Kim Dong-seon

Personal information
- Born: May 30, 1989 (age 37) Seoul, South Korea

Medal record
Equestrian
Representing South Korea
Asian Games
| Gold medal – first place | 2006 Doha | Team dressage |
| Gold medal – first place | 2010 Guangzhou | Team dressage |
| Gold medal – first place | 2014 Incheon | Team dressage |
| Silver medal – second place | 2014 Incheon | Individual dressage |

= Kim Dong-seon =

South Korean equestrian (born 1989)

Kim Dong-seon (/ko/ or /ko/ /ko/; born 30 May 1989) is a South Korean dressage rider. He competed at the 2016 Summer Olympics in Rio de Janeiro, where he placed 43rd in the individual competition aboard Bukowski. He also competed at the 2020 Olympic Games in Tokyo, where he finished 55th in the individual competition.

Kim is a graduate of Dartmouth College. Kim took part at two World Equestrian Games (in 2014 and 2018). His best result was achieved in 2018, when he placed 47th.

He also competed at three Asian Games (in 2006, 2010 and 2014), where he altogether won three team gold medals and an individual silver medal. He qualified for the 2014 Dressage World Cup Finals in Lyon, France, where he finished in 17th position.

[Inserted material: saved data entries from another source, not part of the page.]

-- ==== Sys2Proof/Laws/State.lean ====
section
/-! SUPPORT. The named updates of the device, one lemma for each field: what an update leaves, so that no proof unfolds a
record update. -/

namespace Sys2Proof.Machine

variable (s : State) (d : Device)

/-! ### Acting on the device -/

/-- Whatever a command does to the device, the queue and device time stay. -/
theorem State.act_next {f : Nat → Device → Device} {t : State} (h : s.act f = .next t) :
    t.pending = s.pending ∧ t.now = s.now ∧ t.dev = f s.now s.dev := by
  cases h; exact ⟨rfl, rfl, rfl⟩

/-! ### setCore -/

@[simp] theorem Device.setCore_aon (c : Nat) (k : Core) : (d.setCore c k).aon = d.aon := rfl
@[simp] theorem Device.setCore_port (c : Nat) (k : Core) : (d.setCore c k).port = d.port := rfl
@[simp] theorem Device.setCore_ev (c : Nat) (k : Core) : (d.setCore c k).ev = d.ev := rfl
@[simp] theorem Device.setCore_pace (c : Nat) (k : Core) : (d.setCore c k).pace = d.pace := rfl
@[simp] theorem Device.setCore_therm (c : Nat) (k : Core) : (d.setCore c k).therm = d.therm := rfl
@[simp] theorem Device.setCore_pwr (c : Nat) (k : Core) : (d.setCore c k).pwr = d.pwr := rfl
@[simp] theorem Device.setCore_arb (c : Nat) (k : Core) : (d.setCore c k).arb = d.arb := rfl
@[simp] theorem Device.setCore_parts (c : Nat) (k : Core) : (d.setCore c k).parts = d.parts := rfl
@[simp] theorem Device.setCore_ten (c : Nat) (k : Core) : (d.setCore c k).ten = d.ten := rfl
@[simp] theorem Device.setCore_mem (c : Nat) (k : Core) : (d.setCore c k).mem = d.mem := rfl
@[simp] theorem Device.setCore_dram (c : Nat) (k : Core) : (d.setCore c k).dram = d.dram := rfl
@[simp] theorem Device.setCore_peat (c : Nat) (k : Core) : (d.setCore c k).peat = d.peat := rfl
@[simp] theorem Device.setCore_cam (c : Nat) (k : Core) : (d.setCore c k).cam = d.cam := rfl
@[simp] theorem Device.setCore_aud (c : Nat) (k : Core) : (d.setCore c k).aud = d.aud := rfl
@[simp] theorem Device.setCore_cas (c : Nat) (k : Core) : (d.setCore c k).cas = d.cas := rfl
@[simp] theorem Device.setCore_hub (c : Nat) (k : Core) : (d.setCore c k).hub = d.hub := rfl
@[simp] theorem Device.setCore_sec (c : Nat) (k : Core) : (d.setCore c k).sec = d.sec := rfl
@[simp] theorem Device.setCore_i3c (c : Nat) (k : Core) : (d.setCore c k).i3c = d.i3c := rfl
@[simp] theorem Device.setCore_freeCount (c : Nat) (k : Core) : (d.setCore c k).freeCount = d.freeCount := rfl

/-! ### modCore -/

@[simp] theorem Device.modCore_aon (c : Nat) (f : Core → Core) : (d.modCore c f).aon = d.aon := rfl
@[simp] theorem Device.modCore_port (c : Nat) (f : Core → Core) : (d.modCore c f).port = d.port := rfl
@[simp] theorem Device.modCore_ev (c : Nat) (f : Core → Core) : (d.modCore c f).ev = d.ev := rfl
@[simp] theorem Device.modCore_pace (c : Nat) (f : Core → Core) : (d.modCore c f).pace = d.pace := rfl
@[simp] theorem Device.modCore_therm (c : Nat) (f : Core → Core) : (d.modCore c f).therm = d.therm := rfl
@[simp] theorem Device.modCore_pwr (c : Nat) (f : Core → Core) : (d.modCore c f).pwr = d.pwr := rfl
@[simp] theorem Device.modCore_arb (c : Nat) (f : Core → Core) : (d.modCore c f).arb = d.arb := rfl
@[simp] theorem Device.modCore_parts (c : Nat) (f : Core → Core) : (d.modCore c f).parts = d.parts := rfl
@[simp] theorem Device.modCore_ten (c : Nat) (f : Core → Core) : (d.modCore c f).ten = d.ten := rfl
@[simp] theorem Device.modCore_mem (c : Nat) (f : Core → Core) : (d.modCore c f).mem = d.mem := rfl
@[simp] theorem Device.modCore_dram (c : Nat) (f : Core → Core) : (d.modCore c f).dram = d.dram := rfl
@[simp] theorem Device.modCore_peat (c : Nat) (f : Core → Core) : (d.modCore c f).peat = d.peat := rfl
@[simp] theorem Device.modCore_cam (c : Nat) (f : Core → Core) : (d.modCore c f).cam = d.cam := rfl
@[simp] theorem Device.modCore_aud (c : Nat) (f : Core → Core) : (d.modCore c f).aud = d.aud := rfl
@[simp] theorem Device.modCore_cas (c : Nat) (f : Core → Core) : (d.modCore c f).cas = d.cas := rfl
@[simp] theorem Device.modCore_hub (c : Nat) (f : Core → Core) : (d.modCore c f).hub = d.hub := rfl
@[simp] theorem Device.modCore_sec (c : Nat) (f : Core → Core) : (d.modCore c f).sec = d.sec := rfl
@[simp] theorem Device.modCore_i3c (c : Nat) (f : Core → Core) : (d.modCore c f).i3c = d.i3c := rfl
@[simp] theorem Device.modCore_freeCount (c : Nat) (f : Core → Core) : (d.modCore c f).freeCount = d.freeCount := rfl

In 2020, Kim briefly retired from the international competition in order to pursue a career as an investment banker. He returned to dressage in 2021 with an aim of taking part at the postponed Tokyo Olympics.

In 2022, Kim was appointed as the head of strategic management at Hanwha Galleria and in 2023, he led the launch of american fast casual restaurant Five Guys into Korea as his first project.

He also has taken on the leadership position of Hanwha Robotics' strategic planning division. It aims to expand its robotics lineup not only through its existing flagship industrial collaborative robots but also by developing applications for customer services.